(Dataset entries)
[Start of section]
/-- The four check bits of BCH(15,11) over eleven bits: the remainder of the message times x^4 by x^4 + x + 1. -/
def bchCheck (msg : Nat) : Nat := (List.range 11).foldl (fun r i => crcBit 4 3 r (bitOf msg (10 - i))) 0

/-- A mode-switch PHR passes its parity: bits 0 to 10 are the message, 11 to 14 its check, 15 makes the number of ones even
(log entry 85). -/
def msPhrOk (phr : BitVec 16) : Bool :=
  bchCheck (phrField phr 0 10) == phrField phr 11 14 && sumNat ((List.range 16).map (fun i => b2n (phr.getLsbD i))) % 2 == 0

/-- The key of a mode-switch PHR: its page, modulation-scheme and mode fields. -/
def msKey (phr : BitVec 16) : Nat := phrField phr 4 10

/-- A mode-switch PHR at a narrowband demodulator (R149): the first condition that applies. A wideband demodulator that holds a lock
keeps it. -/
def msPhr (ch : Nat) (l : Lock) (phr : BitVec 16) (s : State) : State :=
  let until_ := some (s.time.tb + 1_000_000)
  let t := freeLock ch s
  if !msPhrOk phr then demDisc 0 t
  else match msProfile s.act (msKey phr) with
    | none => demDisc 3 t
    | some p =>
      if (profAt s.act p).typ = 0 then setLock ch (freshLock s p l.rssiQ until_ true) s
      else if (profAt s.act p).typ = 1 then
        match msWide s ch p with
        | some m => if (demodAt s (128 + m)).isSome then t else setLock (128 + m) (freshLock s p l.rssiQ until_ true) t
        | none => demDisc 3 t
      else demDisc 3 t

/-- A demodulator has a frame whose SFD it has found and whose last bit has not come. -/
def inFrame (s : State) (ch : Nat) : Option (Lock × Sfd) :=
  match demodAt s ch with
  | some l => if l.msUntil.isSome || !pairHears s ch then none else l.sfd.map (fun d => (l, d))
  | none => none

/-- `MS_PHR_RX` (R149): the 11 message bits and the 5 check bits of a mode-switch PHR. -/
def execMsPhrRx (ch : Nat) (msg : BitVec 11) (check : BitVec 5) (s : State) : Res :=
  .next (match inFrame s ch with
    | some (l, _) => if (profAt s.act l.profile).typ = 0 then msPhr ch l (check ++ msg) s else s
    | none => s)

/-- `MS_TIMEOUT` (R149). -/
def execMsTimeout (ch : Nat) (s : State) : Res :=
  .next (match (demodAt s ch).bind Lock.msUntil with
    | some u => freeLock ch (demDisc 4 (reach u s))
    | none => s)

/-! ## OFDM equalisation (R159) -/

/-- Complex numbers with rational parts. -/
abbrev RCx := Rat × Rat
def cxMul (a b : RCx) : RCx := (a.1 * b.1 - a.2 * b.2, a.1 * b.2 + a.2 * b.1)
def cxConj (a : RCx) : RCx := (a.1, -a.2)
def cxNorm (a : RCx) : Rat := a.1 * a.1 + a.2 * a.2
def cxOf (c : Cplx) : RCx := ((c.re : Rat), (c.im : Rat))
def cxSum (l : List RCx) : RCx := l.foldl (fun a b => (a.1 + b.1, a.2 + b.2)) (0, 0)

/-- The taps h[k] of the two LTF symbols, held for the whole frame. -/
def ofdmTaps (x : OfdmIn) : List RCx :=
  (List.range x.ref.length).map (fun k =>
    let a := cxSum [cxOf (x.ltf1.getD k ⟨0, 0⟩), cxOf (x.ltf2.getD k ⟨0, 0⟩)]
    let d : Rat := 2 * (x.ref.getD k 1 : Rat)
    (a.1 / d, a.2 / d))

/-- c of one symbol: its argument is the common phase. -/
def ofdmPhase (h : List RCx) (pilots : List Nat) (y : List Cplx) (p : List Int) : RCx :=
  cxSum ((pilots.zip p).map (fun q =>
    cxMul (cxOf (y.getD q.1 ⟨0, 0⟩)) (cxConj (cxMul (h.getD q.1 (0, 0)) ((q.2 : Rat), 0)))))

/-- The soft decisions of one symbol, for each data subcarrier. e^(-jφ) is conj(c) / |c|, so that z[k] is the numerator
y · conj(c) · conj(h) over |c| · |h|²: its two parts, the square of that scale, and the weight |h|², 0 for an erasure. -/
def ofdmSymbol (x : OfdmIn) (y : List Cplx × List Int) : List (Rat × Rat × Rat × Rat) :=
  let h := ofdmTaps x
  let mean := meanRat (h.map cxNorm)
  let c := ofdmPhase h x.pilots y.1 y.2
  ((List.range h.length).filter (fun k => !x.pilots.contains k)).map (fun k =>
    let t := h.getD k (0, 0)
    let w := cxNorm t
    if w < mean / 1024 then (0, 0, 1, 0)
    else
      let z := cxMul (cxMul (cxOf (y.1.getD k ⟨0, 0⟩)) (cxConj c)) (cxConj t)
      (z.1, z.2, cxNorm c * w * w, w))

/-! ## What arrived of a frame -/

/-- What the PHR of a frame says: the reason to discard it (Table 05-7), or the decoded mode without its FCS length, the FCS length
and the PSDU. -/
inductive Arrived where
  | ms (phr : BitVec 16)
  | bad (k : Nat)
  | psdu (mode fcs : Nat) (b : List Octet)
  | eland (len spread : Nat)

/-- SUN FSK (R147, R148): bit 0 MS, 1 and 2 reserved, 3 the FCS type, 4 DW, 5 to 15 the length (log entry 85). -/
def fskArrived (l : Lock) (fec : Nat) (phr : BitVec 16) (b : List Octet) : Arrived :=
  let len := phrField phr 5 15
  let fcs := if phr.getLsbD 3 then 2 else 4
  if phr.getLsbD 0 then .ms phr
  else if len < fcs then .bad 1
  else if phr.getLsbD 1 || phr.getLsbD 2 then .bad 2
  else
    let p := fitOct len b
    .psdu (fec % 4 + 4 * b2n (phr.getLsbD 4) + 8 * b2n l.ms) fcs (if phr.getLsbD 4 then whiten p else p)

/-- SUN OFDM (R151): the FCS is the one of the two lengths that verifies, 2 octets where neither does. -/
def ofdmArrived (q : Prof) (x : OfdmIn) : Arrived :=
  let h := Config.ofdmPhr (x.phr.map (ofdmSymbol x))
  let len := h.2.1
  if !h.2.2 then .bad 0
  else if ofdmRate q.option h.1 = 0 then .bad 2
  else if len < 2 ∨ 2047 < len then .bad 1
  else
    let p := fitOct len (Config.ofdmPsdu h.1 len (x.data.map (ofdmSymbol x)))
    .psdu h.1 (if fcsGood 4 p then 4 else 2) p

def arrived (q : Prof) (l : Lock) (d : Sfd) (x : RxSig) : Arrived :=
  match x with
  | .fsk phr b => if q.typ = 0 then fskArrived l d.fec phr b else .bad 0
  | .oqpsk phr b =>
    let len := bitsOf phr.toNat 6 0
    if q.typ ≠ 2 then .bad 0
    else if len < 2 then .bad 1
    else if bitOf phr.toNat 7 then .bad 2
    else .psdu 0 2 (fitOct len b)
  | .ofdm x => if q.typ = 1 then ofdmArrived q x else .bad 0
  | .eland phr =>
    if q.typ ≠ 3 then .bad 0
    else match phrRead (phrOctets phr) with
      | .error k => .bad k
      | .ok (len, spread) => .eland len spread

/-- The metadata of a frame (Table 05-5). -/
def metaOf (s : State) (ch : Nat) (l : Lock) (d : Sfd) (m : RxMeas) (mode fcs fec : Nat) : RxMeta :=
  { chSlot := ch
    profile := l.profile
    mode := mode % 256 + 256 * fcs
    tick := d.tick
    port := d.port
    single := d.single
    snr1Q := d.snr1Q
    snr2Q := d.snr2Q
    rssiQ := clampInt (-560) 40 (m.ballQ + signedOf 10 (s.regF (0x70020 + 4 * (d.port % 4)) 9 0))
    cfoHz := m.cfoHz
    rateOfs := m.rateOfs
    fec := min 65535 fec }

/-! ## The end of a frame -/

/-- `DEM_ELCTL.MAXIT`: 0 acts as 1, 25 to 31 as 24. -/
def elMaxIt (s : State) : Nat := min 24 (max 1 (s.regF 0x70060 4 0))

/-- Count an FCS failure (R26). -/
def fcsFail (ch : Nat) (s : State) : State :=
  let t := rxCount ch 0 s
  let one := fun (l : List (Nat × Nat)) =>
    l.filter (fun p => p.1 != ch) ++ [(ch, min 255 (((l.find? (fun p => p.1 == ch)).map Prod.snd).getD 0 + 1))]
  { t with rx := modSums t ch (fun x => { x with fcs := one x.fcs }) t.rx }

/-- A frame that verifies goes into its receive handoff FIFO; one that does not fit is FIFO_LOST (R363, R366, Table 16-3). -/
def handOver (m : RxMeta) (psdu : List Octet) (s : State) : State :=
  let f := handoffFifo m.chSlot
  let n := handoffEntries psdu.length
  if fifoFit s f n = 0 then { s with rx := { s.rx with out := modAt f (· ++ [(m, psdu)]) s.rx.out } }
  else rxCount m.chSlot 6 (fifoPut f n id s)

/-- The FCS decides. -/
def rxEnd (m : RxMeta) (psdu : List Octet) (s : State) : State :=
  if fcsGood m.fcs psdu then handOver m psdu s else fcsFail m.chSlot s

/-! ### Eland codewords (R191 to R194) -/

/-- A codeword is decoded before another: its last chip came earlier; at one instant the frame's last goes first, then the lower
channel slot. -/
def cwBefore (a b : SoftCw) : Bool :=
  decide (a.at_ < b.at_) || (a.at_ == b.at_ && ((a.last && !b.last) || (a.last == b.last && decide (a.ch < b.ch))))

def insCw (x : SoftCw) : List SoftCw → List SoftCw
  | [] => [x]
  | y :: t => if cwBefore x y then x :: y :: t else y :: insCw x t

/-- The frame of a codeword is being received, or waits for its codewords. -/
def elLive (s : State) (ch at_ : Nat) : Bool :=
  (match inFrame s ch with
    | some (l, _) => l.at_ == at_ && (profAt s.act l.profile).typ == 3
    | none => false) || s.rx.elWait.any (fun w => w.md.chSlot == ch && w.frameAt == at_)

/-- The decoded codewords of a frame. -/
def cwsOf (s : State) (ch at_ : Nat) : List CwDone := s.rx.cws.filter (fun c => c.ch == ch && c.frameAt == at_)
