/-- An accepted active edge. In LOCKED a further edge of a second is its pulse only when it falls in the window and the
pulse held does not (R63). -/
def activeEdge (edge : Nat) (s : State) : State :=
  let y := s.time.pps
  let sec := nearSec edge
  let near := fun (e : Nat) => decide (((e : Int) - (sec : Int) * 1_000_000_000).natAbs ≤ 1000)
  let again := s.time.st == .locked && y.lastActive.any (fun e => nearSec e == sec)
  let better := again && near edge && y.pulse.any (fun p => !near p.edge)
  let mark := withPps (fun y => { y with
    lastActive := some edge
    lastEdge := some edge
    missing := 0 })
  if y.lastActive.any (fun e => decide (edge < e + 10_000_000)) then goNoisy edge s
  else if again && !better then bump 0x3002C (mark s)
  else
    let t := if again then bump 0x3002C s else settle true s
    withPps (fun y => { y with pulse := some ⟨edge, none, sec, slewTo s.time edge, none⟩ }) (mark t)

/-- `PPS_EDGE` (R61): `at_` is the timebase at the first of the three samples; `TIME_PPSCTL.EDGE` selects the active edge. -/
def execPpsEdge (rising : Bool) (at_ : Nat) (s : State) : Res :=
  let active := rising != s.regB 0x30020 1
  let edge := mv (-16 - signedOf 32 (s.regN 0x30024)) at_
  .next (coreOnly s (if !ppsEn s then s
    else
      let t := reach (at_ + 16) s
      if t.time.pps.noisy then
        withPps (fun y => { y with
          noisyAt := edge
          lastEdge := some edge
          lastActive := if active then some edge else y.lastActive }) t
      else if active then activeEdge edge t
      else
        let u := withPps (fun y => { y with
          lastEdge := some edge
          pulse := y.pulse.map (fun p => if p.width.isNone then { p with width := some (edge - p.edge) } else p) }) t
        settle false u))

/-- `PPS_WIDTH_TIMEOUT` (R62): 500 ms after the active edge without a trailing edge. -/
def execPpsWidthTimeout (s : State) : Res :=
  .next (coreOnly s (match s.time.pps.pulse with
    | some p => if ppsEn s && p.width.isNone then settle true (reach (p.edge + 500_000_000) s) else settle false s
    | none => s))

/-- `PPS_MISSING_SECOND` (R62): the outcome of one second without an active edge; while NOISY it is no outcome, but the
second counts as missed (R64). -/
def execPpsMissingSecond (s : State) : Res :=
  let y := s.time.pps
  let t0 := y.lastActive.getD y.enabledAt
  .next (coreOnly s (if !ppsEn s then s
    else if y.noisy then
      reference 3 0 1 0 0 0 (withPps (fun z => { z with missing := z.missing + 1 })
        (reach (y.enabledAt + (y.missing + 1) * 1_000_000_000) s))
    else
      let at_ := t0 + 1_500_000_000 + y.missing * 1_000_000_000
      let t := settle true (reach at_ s)
      let code := if y.lastEdge.any (fun e => decide (at_ < e + 1_500_000_000)) then 4 else 5
      reference 3 0 1 0 code 0 (bump (0x30028 + 4 * code) (withPps (fun z => { z with missing := z.missing + 1 }) t))))

/-- `PPS_QUIET` (R64): 3 s without an accepted edge end NOISY. -/
def execPpsQuiet (s : State) : Res :=
  .next (coreOnly s (if !(ppsEn s && s.time.pps.noisy) then s
    else
      let t := reach (s.time.pps.noisyAt + 3_000_000_000) s
      let t0 := t.time.pps.lastActive.getD t.time.pps.enabledAt
      event 0x0408 [] (withPps (fun y => { y with
        noisy := false
        prevGood := none
        missing := if t0 + 1_500_000_000 ≤ t.time.tb then (t.time.tb - t0 - 1_500_000_000) / 1_000_000_000 + 1 else 0 }) t)))

/-! ## TOD_RX (R65 to R67) -/

/-- A complete message: for the pulse whose outcome is still open it waits, from 100 ms after its edge (R66). -/
def todArrive (m : List Octet) (at_ : Nat) (s : State) : State :=
  match s.time.pps.pulse with
  | some p =>
    if p.edge + 100_000_000 ≤ at_ then
      withPps (fun y => { y with pulse := some { p with msg := if todGood m then some (at_, m) else p.msg } }) s
    else todMessage m at_ s
  | none => todMessage m at_ s

/-- `TOD_MESSAGE_RX` (R65, R66): bytes up to the last one received at `at_`. -/
def execTodMessageRx (octets : List Octet) (at_ : Nat) (s : State) : Res :=
  .next (coreOnly s (if !ppsEn s then s
    else
      let t := settle false (reach at_ s)
      let b := t.time.pps.tod ++ octets
      let u := withPps (fun y => { y with
        tod := if 16 ≤ b.length then b.drop 16 else b
        todAt := at_ }) t
      if 16 ≤ b.length then todArrive (b.take 16) at_ u else u))

/-- `TOD_WAIT_TIMEOUT` (R62): 900 ms after a GOOD pulse without a valid message. -/
def execTodWaitTimeout (s : State) : Res :=
  .next (coreOnly s (match s.time.pps.todFor with
    | some (edge, true) =>
      if ppsEn s then
        reference 3 0 2 0 0 0 (withPps (fun y => { y with todFor := some (edge, false) }) (reach (edge + 900_000_000) s))
      else s
    | _ => s))

/-- `TOD_BYTE_GAP` (R65): bytes followed by more than 1 ms of silence are discarded. -/
def execTodByteGap (_octets : List Octet) (s : State) : Res :=
  .next (coreOnly s (if ppsEn s then withPps (fun y => { y with tod := [] }) s else s))

/-! ## PTP (R68, R69, R439 to R443) -/

def ethBase (p : Nat) : Nat := 0xF0000 + 0x10000 * p
/-- `TIME_PTPCFG.EN` of a port of a device that serves. -/
def ptpOn (s : State) (p : Nat) : Bool := s.up && decide (p < 2) && s.regB (0x30090 + 4 * p) 31
/-- And the port is up, so that messages pass. -/
def ptpEn (s : State) (p : Nat) : Bool := ptpOn s p && (s.eth.getD p EthPort.reset).up
def ptpAt (s : State) (p : Nat) : PtpSt := s.time.ptp.getD p PtpSt.reset
def withPtp (p : Nat) (g : PtpSt → PtpSt) (s : State) : State := withTime (fun x => { x with ptp := modAt p g x.ptp }) s
def rxOfs (s : State) (p : Nat) : Int := signedOf 16 (s.regF (ethBase p + 0x2C) 31 16)
def txOfs (s : State) (p : Nat) : Int := signedOf 16 (s.regF (ethBase p + 0x2C) 15 0)

/-- 2^k seconds in ns. -/
def interval (k : Int) : Nat := if 0 ≤ k then 1_000_000_000 * 2 ^ k.toNat else 1_000_000_000 / 2 ^ (-k).toNat

/-! ### Messages (IEEE 1588; log entry 85) -/

def ptpType (m : List Octet) : Nat := (m.getD 0 0).toNat % 16
def ptpDomain (m : List Octet) : Nat := (m.getD 4 0).toNat
def ptpTwoStep (m : List Octet) : Bool := (m.getD 6 0).getLsbD 1
/-- correctionField, in units of 2^-16 ns. -/
def ptpCorr (m : List Octet) : Int := signedOf 64 (beOf (slice m 8 8))
/-- The clockIdentity of sourcePortIdentity. -/
def ptpClock (m : List Octet) : Nat := beOf (slice m 20 8)
def ptpSeq (m : List Octet) : Nat := beOf (slice m 30 2)
def ptpLog (m : List Octet) : Int := signedOf 8 (m.getD 33 0).toNat
/-- The Timestamp behind the header, in units of 2^-16 ns. -/
def ptpStamp (m : List Octet) : Int := 65536 * ((beOf (slice m 34 6) * 1_000_000_000 + beOf (slice m 40 4) : Nat) : Int)
/-- requestingPortIdentity of a Delay_Resp: clockIdentity and portNumber. -/
def ptpAsker (m : List Octet) : Nat × Nat := (beOf (slice m 44 8), beOf (slice m 52 2))
/-- currentUtcOffset of an Announce. -/
def ptpUtc (m : List Octet) : Int := signedOf 16 (beOf (slice m 44 2))

/-- The device's EUI-64, which is its clockIdentity (R439). -/
def ownEui (s : State) : Nat := s.regN 0x80804 * 2 ^ 32 + s.regN 0x80800
def ptpMaster (s : State) (p : Nat) : Nat := s.regN (0x300A4 + 8 * p) * 2 ^ 32 + s.regN (0x300A0 + 8 * p)

/-- Beagle's filter: the message is of the type `ty` that its row names, from the listed master and domain, and has `len` octets
at least; any other is discarded and counted (R68, R441). -/
def ptpFrom (p ty len : Nat) (m : List Octet) (f : State → State) (s : State) : State :=
  if !ptpEn s p then s
  else if ptpType m = ty ∧ len ≤ m.length ∧ ptpClock m = ptpMaster s p ∧ ptpDomain m = s.regF (0x30090 + 4 * p) 7 0 then f s
  else bump (ethBase p + 0x68) s

/-- A complete Sync gives a reference once a path delay is known (R68, R69). -/
def syncDone (p : Nat) (t1 t2 : Int) (s : State) : State :=
  let y := ptpAt s p
  let t := withPtp p (fun z => { z with
    wait := none
    sync := some (t1, t2)
    lastSync := s.time.tb }) s
  match y.mpd with
  | some d =>
    let old := decide (y.mpdAt + 16 * interval y.syncLog < s.time.tb)
    reference (p + 1) 0 (if old then 2 else 0) (roundDiv (d - (t2 - t1)) 65536) 0 (roundDiv d 65536) t
  | none => t

/-- `PTP_SYNC_RX` (R443). -/
def execPtpSyncRx (port : Nat) (x : PtpIn) (s : State) : Res :=
  let msg := x.msg
  .next (coreOnly s (ptpFrom port 0 44 msg (fun s =>
    let t2 := 65536 * (x.stamp - rxOfs s port) - ptpCorr msg
    let t := withPtp port (fun z => { z with syncLog := ptpLog msg }) s
    if ptpTwoStep msg then withPtp port (fun z => { z with wait := some (ptpSeq msg, t2, (s.time.tb : Int)) }) t
    else syncDone port (ptpStamp msg) t2 t) s))

/-- `PTP_FOLLOW_UP_RX` (R443): with the Sync's sequenceId, within one sync interval. -/
def execPtpFollowUpRx (port : Nat) (x : PtpIn) (s : State) : Res :=
  let msg := x.msg
  .next (coreOnly s (ptpFrom port 8 44 msg (fun s =>
    match (ptpAt s port).wait with
    | some (q, t2, at_) =>
      if q = ptpSeq msg ∧ (s.time.tb : Int) ≤ at_ + interval (ptpAt s port).syncLog then
        syncDone port (ptpStamp msg) (t2 - ptpCorr msg) s
      else s
    | none => s) s))

/-- `PTP_DELAY_RESP_RX` (R443): meanPathDelay of R68. -/
def execPtpDelayRespRx (port : Nat) (x : PtpIn) (s : State) : Res :=
  let msg := x.msg
  .next (coreOnly s (ptpFrom port 9 54 msg (fun s =>
    match (ptpAt s port).delayReq, (ptpAt s port).sync with
    | some (q, t3), some (t1, t2) =>
      if q = ptpSeq msg ∧ ptpAsker msg = (ownEui s, port + 1) then
        withPtp port (fun z => { z with
          delayReq := none
          mpd := some (((t2 - t1) + (ptpStamp msg - ptpCorr msg - t3)) / 2)
          mpdAt := s.time.tb
          delayLog := some (ptpLog msg) }) s
      else s
    | _, _ => s) s))

/-- `PTP_ANNOUNCE_RX` (R69): the UTC offset while the port's PTP is the selected source. -/
def execPtpAnnounceRx (port : Nat) (msg : List Octet) (_stamp : Int) (s : State) : Res :=
  .next (coreOnly s (ptpFrom port 11 64 msg (fun s =>
    withTime (fun x => { x with utcOff := if x.src = port + 1 then ptpUtc msg else x.utcOff }) s) s))

/-- The interval at which Delay_Req is sent: the master's, or once per sync interval until it is known (R443). -/
def delayEvery (z : PtpSt) : Nat := interval (z.delayLog.getD z.syncLog)

/-- `PTP_SYNC_MISS` (R69): no complete Sync within 1.5 sync intervals, the link being up or not. -/
def execPtpSyncMiss (port : Nat) (s : State) : Res :=
  let i := interval (ptpAt s port).syncLog
  .next (coreOnly s (if !ptpOn s port then s
    else
      let t := reach ((ptpAt s port).lastSync + i + i / 2) s
      reference (port + 1) 0 1 0 0 0 (withPtp port (fun z => { z with
        wait := none
        lastSync := z.lastSync + i }) t)))

/-! ## Air follow and UTC -/

/-- `AIR_BEACON_MISS` (R71): no beacon of the followed peer within PERIOD slots after the expected one. -/
def execAirBeaconMiss (s : State) : Res :=
  .next (coreOnly s (match followed s with
    | some p =>
      match s.time.bcnDue.getD p none with
      | some a =>
        if !s.up then s
        else
          let n := a + peerPeriod s p
          let t := reach (s.time.at_ n) s
          reference 4 p 1 0 0 0 (withTime (fun x => { x with bcnDue := setAt x.bcnDue p (some n) }) t)
      | none => s
    | none => s))

/-- `UTC_DAY_END` (R67): an announced leap second takes effect. -/
def execUtcDayEnd (s : State) : Res :=
  .next (coreOnly s (withTime (fun x => { x with utcOff := x.utcOff + x.leap, leap := 0 }) s))

end Sys2Proof.Machine
end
[End of section]
Identify the lines above that contain the word "ptpOn", then copy them.

def ptpOn (s : State) (p : Nat) : Bool := s.up && decide (p < 2) && s.regB (0x30090 + 4 * p) 31
def ptpEn (s : State) (p : Nat) : Bool := ptpOn s p && (s.eth.getD p EthPort.reset).up
  .next (coreOnly s (if !ptpOn s port then s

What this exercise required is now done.